====== Information provided ======

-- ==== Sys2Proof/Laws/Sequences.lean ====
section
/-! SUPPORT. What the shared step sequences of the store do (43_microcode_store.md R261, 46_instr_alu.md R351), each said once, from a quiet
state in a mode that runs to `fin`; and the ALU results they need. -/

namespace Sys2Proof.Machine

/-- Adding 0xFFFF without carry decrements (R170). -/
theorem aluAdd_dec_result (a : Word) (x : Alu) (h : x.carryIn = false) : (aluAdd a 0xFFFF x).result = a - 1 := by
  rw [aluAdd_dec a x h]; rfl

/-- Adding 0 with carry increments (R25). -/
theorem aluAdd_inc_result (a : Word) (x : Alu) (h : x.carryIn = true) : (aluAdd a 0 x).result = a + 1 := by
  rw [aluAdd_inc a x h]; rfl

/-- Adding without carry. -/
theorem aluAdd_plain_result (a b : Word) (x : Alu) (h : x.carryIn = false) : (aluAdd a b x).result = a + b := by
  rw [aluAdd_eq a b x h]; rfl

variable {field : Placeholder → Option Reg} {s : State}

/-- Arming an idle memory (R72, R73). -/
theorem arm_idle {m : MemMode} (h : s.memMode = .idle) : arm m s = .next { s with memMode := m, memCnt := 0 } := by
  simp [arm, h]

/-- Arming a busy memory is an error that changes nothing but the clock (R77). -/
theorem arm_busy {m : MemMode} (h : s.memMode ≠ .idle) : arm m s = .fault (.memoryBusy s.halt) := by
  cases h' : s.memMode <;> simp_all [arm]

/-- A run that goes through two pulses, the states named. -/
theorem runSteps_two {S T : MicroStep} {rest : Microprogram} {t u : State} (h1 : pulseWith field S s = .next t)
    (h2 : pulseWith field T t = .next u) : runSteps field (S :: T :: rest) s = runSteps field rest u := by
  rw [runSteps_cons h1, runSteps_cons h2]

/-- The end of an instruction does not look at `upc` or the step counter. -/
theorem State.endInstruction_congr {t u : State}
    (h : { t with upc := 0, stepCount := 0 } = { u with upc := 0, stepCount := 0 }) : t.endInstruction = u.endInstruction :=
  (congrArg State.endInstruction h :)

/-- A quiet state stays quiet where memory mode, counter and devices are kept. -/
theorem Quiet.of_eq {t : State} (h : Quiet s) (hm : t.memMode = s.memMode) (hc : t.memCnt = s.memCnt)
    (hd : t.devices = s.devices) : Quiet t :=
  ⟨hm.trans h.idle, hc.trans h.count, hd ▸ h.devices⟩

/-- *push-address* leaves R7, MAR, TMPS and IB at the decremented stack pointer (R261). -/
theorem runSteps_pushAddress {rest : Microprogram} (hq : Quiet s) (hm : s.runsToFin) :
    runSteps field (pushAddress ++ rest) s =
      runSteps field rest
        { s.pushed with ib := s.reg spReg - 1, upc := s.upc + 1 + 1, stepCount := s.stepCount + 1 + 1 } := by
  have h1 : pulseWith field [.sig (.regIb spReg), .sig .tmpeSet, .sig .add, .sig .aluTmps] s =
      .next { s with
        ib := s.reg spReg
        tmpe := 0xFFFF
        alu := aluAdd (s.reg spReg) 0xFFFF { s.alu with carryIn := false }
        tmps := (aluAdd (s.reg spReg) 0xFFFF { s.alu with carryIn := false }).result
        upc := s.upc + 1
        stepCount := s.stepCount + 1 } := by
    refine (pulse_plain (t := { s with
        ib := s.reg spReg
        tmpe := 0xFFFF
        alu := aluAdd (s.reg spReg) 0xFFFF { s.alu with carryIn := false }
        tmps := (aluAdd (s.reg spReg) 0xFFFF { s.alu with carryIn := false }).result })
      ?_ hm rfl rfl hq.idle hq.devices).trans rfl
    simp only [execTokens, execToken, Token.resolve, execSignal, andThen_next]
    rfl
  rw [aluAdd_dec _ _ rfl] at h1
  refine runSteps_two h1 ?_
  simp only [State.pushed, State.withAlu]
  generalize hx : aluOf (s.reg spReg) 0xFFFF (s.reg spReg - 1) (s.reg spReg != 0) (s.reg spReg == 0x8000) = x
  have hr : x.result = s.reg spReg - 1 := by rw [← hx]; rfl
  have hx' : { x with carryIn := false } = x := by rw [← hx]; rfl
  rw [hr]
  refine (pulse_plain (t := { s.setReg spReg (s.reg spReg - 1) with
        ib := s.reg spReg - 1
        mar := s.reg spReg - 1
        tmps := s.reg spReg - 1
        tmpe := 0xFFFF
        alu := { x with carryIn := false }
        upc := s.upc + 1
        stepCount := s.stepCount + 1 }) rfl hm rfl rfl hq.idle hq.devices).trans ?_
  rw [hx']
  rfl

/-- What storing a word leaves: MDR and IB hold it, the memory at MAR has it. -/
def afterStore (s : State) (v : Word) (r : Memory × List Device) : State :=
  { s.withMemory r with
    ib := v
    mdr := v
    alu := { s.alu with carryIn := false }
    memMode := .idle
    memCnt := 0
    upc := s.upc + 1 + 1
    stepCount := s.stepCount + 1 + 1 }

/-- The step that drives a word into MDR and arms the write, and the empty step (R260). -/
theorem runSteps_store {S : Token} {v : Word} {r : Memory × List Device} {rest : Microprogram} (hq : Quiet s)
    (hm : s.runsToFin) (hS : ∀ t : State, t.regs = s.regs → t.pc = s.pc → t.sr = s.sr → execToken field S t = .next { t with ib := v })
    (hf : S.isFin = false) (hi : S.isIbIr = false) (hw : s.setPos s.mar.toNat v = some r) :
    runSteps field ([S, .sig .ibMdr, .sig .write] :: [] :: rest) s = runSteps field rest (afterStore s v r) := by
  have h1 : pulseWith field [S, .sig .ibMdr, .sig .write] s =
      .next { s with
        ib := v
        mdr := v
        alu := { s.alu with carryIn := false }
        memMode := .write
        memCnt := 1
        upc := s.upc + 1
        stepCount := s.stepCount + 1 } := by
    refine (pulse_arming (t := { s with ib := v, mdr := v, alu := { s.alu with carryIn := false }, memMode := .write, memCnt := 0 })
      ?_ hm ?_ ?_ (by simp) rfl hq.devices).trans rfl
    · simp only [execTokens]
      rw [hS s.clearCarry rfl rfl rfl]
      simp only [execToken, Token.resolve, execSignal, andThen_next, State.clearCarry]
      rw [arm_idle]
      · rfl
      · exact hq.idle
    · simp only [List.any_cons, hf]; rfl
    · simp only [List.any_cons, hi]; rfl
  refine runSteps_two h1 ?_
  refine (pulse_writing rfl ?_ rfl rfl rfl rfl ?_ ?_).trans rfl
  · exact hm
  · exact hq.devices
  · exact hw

======

◆ What to work on: Emit an exact copy of the lines spanning the start of the records to the line containing "rw [aluAdd_dec a x h]; rfl", inclusive, and no other output.

◆ Output:
-- ==== Sys2Proof/Laws/Sequences.lean ====
section
/-! SUPPORT. What the shared step sequences of the store do (43_microcode_store.md R261, 46_instr_alu.md R351), each said once, from a quiet
state in a mode that runs to `fin`; and the ALU results they need. -/

namespace Sys2Proof.Machine

/-- Adding 0xFFFF without carry decrements (R170). -/
theorem aluAdd_dec_result (a : Word) (x : Alu) (h : x.carryIn = false) : (aluAdd a 0xFFFF x).result = a - 1 := by
  rw [aluAdd_dec a x h]; rfl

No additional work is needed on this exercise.